HOW TO COMPLETE THIS TASK -
Could you reproduce, from the records below, everything from the line with "true)).stored = d.stored" down to the line with "h2.stored.trans (hentered.stored.trans h1.stored), fun", keeping both of those lines and changing nothing?

________________

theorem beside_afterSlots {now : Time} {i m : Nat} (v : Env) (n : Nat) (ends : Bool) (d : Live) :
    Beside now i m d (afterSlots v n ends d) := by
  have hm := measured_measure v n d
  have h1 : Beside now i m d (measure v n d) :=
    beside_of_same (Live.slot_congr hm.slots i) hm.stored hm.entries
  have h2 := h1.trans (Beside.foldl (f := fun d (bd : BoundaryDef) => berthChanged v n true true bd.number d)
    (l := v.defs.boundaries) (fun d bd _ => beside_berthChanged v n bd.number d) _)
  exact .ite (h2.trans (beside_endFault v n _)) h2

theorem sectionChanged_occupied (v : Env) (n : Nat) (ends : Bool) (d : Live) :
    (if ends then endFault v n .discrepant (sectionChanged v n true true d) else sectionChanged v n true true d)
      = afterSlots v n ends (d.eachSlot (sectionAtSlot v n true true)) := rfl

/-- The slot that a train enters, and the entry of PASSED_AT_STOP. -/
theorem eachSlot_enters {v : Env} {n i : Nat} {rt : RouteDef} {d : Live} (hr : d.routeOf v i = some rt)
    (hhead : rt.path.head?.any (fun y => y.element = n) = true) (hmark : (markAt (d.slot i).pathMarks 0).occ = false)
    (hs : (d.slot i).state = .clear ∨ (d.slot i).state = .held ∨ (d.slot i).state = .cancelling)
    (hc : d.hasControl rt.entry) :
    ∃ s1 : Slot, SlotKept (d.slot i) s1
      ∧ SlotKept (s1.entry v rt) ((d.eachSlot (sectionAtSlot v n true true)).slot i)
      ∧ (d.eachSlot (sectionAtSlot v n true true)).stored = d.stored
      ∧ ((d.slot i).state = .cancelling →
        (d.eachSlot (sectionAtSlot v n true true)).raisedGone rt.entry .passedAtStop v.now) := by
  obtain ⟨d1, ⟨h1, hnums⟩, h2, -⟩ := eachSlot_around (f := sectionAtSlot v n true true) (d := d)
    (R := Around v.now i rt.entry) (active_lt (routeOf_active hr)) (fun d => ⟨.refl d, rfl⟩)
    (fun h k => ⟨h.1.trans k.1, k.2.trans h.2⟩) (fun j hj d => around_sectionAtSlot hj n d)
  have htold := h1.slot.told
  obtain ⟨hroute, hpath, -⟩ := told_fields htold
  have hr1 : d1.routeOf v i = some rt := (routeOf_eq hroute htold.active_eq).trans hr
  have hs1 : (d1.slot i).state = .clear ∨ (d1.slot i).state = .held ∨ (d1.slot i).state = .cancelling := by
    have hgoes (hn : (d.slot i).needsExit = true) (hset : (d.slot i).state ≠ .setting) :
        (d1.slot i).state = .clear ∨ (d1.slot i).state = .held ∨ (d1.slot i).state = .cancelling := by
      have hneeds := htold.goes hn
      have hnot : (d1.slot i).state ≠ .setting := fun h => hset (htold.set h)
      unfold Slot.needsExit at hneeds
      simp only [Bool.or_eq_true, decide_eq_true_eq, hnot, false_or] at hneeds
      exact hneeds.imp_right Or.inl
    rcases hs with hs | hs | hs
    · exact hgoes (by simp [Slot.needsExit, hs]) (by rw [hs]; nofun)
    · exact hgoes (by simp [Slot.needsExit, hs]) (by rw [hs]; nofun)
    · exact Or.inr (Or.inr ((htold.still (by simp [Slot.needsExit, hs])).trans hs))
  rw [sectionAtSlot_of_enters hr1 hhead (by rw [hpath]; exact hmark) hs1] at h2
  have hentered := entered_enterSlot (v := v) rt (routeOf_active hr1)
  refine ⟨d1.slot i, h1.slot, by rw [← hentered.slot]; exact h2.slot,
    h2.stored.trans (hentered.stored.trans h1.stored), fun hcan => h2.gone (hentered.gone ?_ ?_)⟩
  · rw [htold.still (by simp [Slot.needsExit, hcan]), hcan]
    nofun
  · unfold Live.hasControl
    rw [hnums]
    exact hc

________________

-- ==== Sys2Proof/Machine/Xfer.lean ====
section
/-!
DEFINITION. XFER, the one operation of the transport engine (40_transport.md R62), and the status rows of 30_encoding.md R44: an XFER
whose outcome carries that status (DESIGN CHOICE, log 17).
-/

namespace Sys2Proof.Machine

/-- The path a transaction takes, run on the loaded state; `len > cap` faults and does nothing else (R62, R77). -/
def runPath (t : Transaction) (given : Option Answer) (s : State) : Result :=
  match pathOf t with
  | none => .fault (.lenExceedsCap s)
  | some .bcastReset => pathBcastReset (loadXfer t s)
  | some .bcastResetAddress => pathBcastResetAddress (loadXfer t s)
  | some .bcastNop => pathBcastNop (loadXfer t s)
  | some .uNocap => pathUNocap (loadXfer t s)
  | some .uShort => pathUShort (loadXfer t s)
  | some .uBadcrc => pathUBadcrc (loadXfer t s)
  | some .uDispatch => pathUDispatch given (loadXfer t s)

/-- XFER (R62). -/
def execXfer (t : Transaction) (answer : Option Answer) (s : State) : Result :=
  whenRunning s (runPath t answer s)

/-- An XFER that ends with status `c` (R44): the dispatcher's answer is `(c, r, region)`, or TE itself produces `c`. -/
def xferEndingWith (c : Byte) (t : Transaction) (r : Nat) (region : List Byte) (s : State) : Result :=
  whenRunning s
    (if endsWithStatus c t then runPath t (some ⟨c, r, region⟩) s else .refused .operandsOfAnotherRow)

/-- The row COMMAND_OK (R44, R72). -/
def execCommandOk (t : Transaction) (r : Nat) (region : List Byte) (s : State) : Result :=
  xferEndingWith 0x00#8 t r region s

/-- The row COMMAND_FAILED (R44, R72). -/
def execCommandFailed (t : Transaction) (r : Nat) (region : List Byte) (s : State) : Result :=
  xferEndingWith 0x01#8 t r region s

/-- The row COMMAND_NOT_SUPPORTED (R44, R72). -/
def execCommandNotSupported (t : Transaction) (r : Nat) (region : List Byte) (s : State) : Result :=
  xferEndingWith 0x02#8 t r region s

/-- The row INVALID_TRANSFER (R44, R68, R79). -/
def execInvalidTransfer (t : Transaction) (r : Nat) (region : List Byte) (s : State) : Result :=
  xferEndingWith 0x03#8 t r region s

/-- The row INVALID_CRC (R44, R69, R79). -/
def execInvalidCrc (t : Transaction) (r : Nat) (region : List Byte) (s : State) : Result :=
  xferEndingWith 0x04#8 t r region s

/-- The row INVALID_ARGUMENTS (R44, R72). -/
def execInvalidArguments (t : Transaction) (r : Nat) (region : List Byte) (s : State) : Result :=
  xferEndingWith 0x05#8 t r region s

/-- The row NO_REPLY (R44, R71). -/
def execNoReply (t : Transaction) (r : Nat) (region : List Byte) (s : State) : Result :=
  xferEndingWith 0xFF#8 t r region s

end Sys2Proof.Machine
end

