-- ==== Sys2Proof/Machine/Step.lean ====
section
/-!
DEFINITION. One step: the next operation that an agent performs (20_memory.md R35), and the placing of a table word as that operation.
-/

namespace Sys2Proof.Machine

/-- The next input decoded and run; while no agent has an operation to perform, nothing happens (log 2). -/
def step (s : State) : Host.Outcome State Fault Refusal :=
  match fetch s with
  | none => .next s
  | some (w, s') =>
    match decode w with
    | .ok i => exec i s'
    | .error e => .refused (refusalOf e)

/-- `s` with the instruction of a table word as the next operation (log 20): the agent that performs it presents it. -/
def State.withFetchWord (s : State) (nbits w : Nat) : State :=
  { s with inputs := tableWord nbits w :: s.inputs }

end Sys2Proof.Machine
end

________________

ANSWER SECTION -
      ∧ (d.eachSlot (sectionAtSlot v n true true)).stored = d.stored
      ∧ ((d.slot i).state = .cancelling →
        (d.eachSlot (sectionAtSlot v n true true)).raisedGone rt.entry .passedAtStop v.now) := by
  obtain ⟨d1, ⟨h1, hnums⟩, h2, -⟩ := eachSlot_around (f := sectionAtSlot v n true true) (d := d)
    (R := Around v.now i rt.entry) (active_lt (routeOf_active hr)) (fun d => ⟨.refl d, rfl⟩)
    (fun h k => ⟨h.1.trans k.1, k.2.trans h.2⟩) (fun j hj d => around_sectionAtSlot hj n d)
  have htold := h1.slot.told
  obtain ⟨hroute, hpath, -⟩ := told_fields htold
  have hr1 : d1.routeOf v i = some rt := (routeOf_eq hroute htold.active_eq).trans hr
  have hs1 : (d1.slot i).state = .clear ∨ (d1.slot i).state = .held ∨ (d1.slot i).state = .cancelling := by
    have hgoes (hn : (d.slot i).needsExit = true) (hset : (d.slot i).state ≠ .setting) :
        (d1.slot i).state = .clear ∨ (d1.slot i).state = .held ∨ (d1.slot i).state = .cancelling := by
      have hneeds := htold.goes hn
      have hnot : (d1.slot i).state ≠ .setting := fun h => hset (htold.set h)
      unfold Slot.needsExit at hneeds
      simp only [Bool.or_eq_true, decide_eq_true_eq, hnot, false_or] at hneeds
      exact hneeds.imp_right Or.inl
    rcases hs with hs | hs | hs
    · exact hgoes (by simp [Slot.needsExit, hs]) (by rw [hs]; nofun)
    · exact hgoes (by simp [Slot.needsExit, hs]) (by rw [hs]; nofun)
    · exact Or.inr (Or.inr ((htold.still (by simp [Slot.needsExit, hs])).trans hs))
  rw [sectionAtSlot_of_enters hr1 hhead (by rw [hpath]; exact hmark) hs1] at h2
  have hentered := entered_enterSlot (v := v) rt (routeOf_active hr1)
  refine ⟨d1.slot i, h1.slot, by rw [← hentered.slot]; exact h2.slot,
    h2.stored.trans (hentered.stored.trans h1.stored), fun hcan => h2.gone (hentered.gone ?_ ?_)⟩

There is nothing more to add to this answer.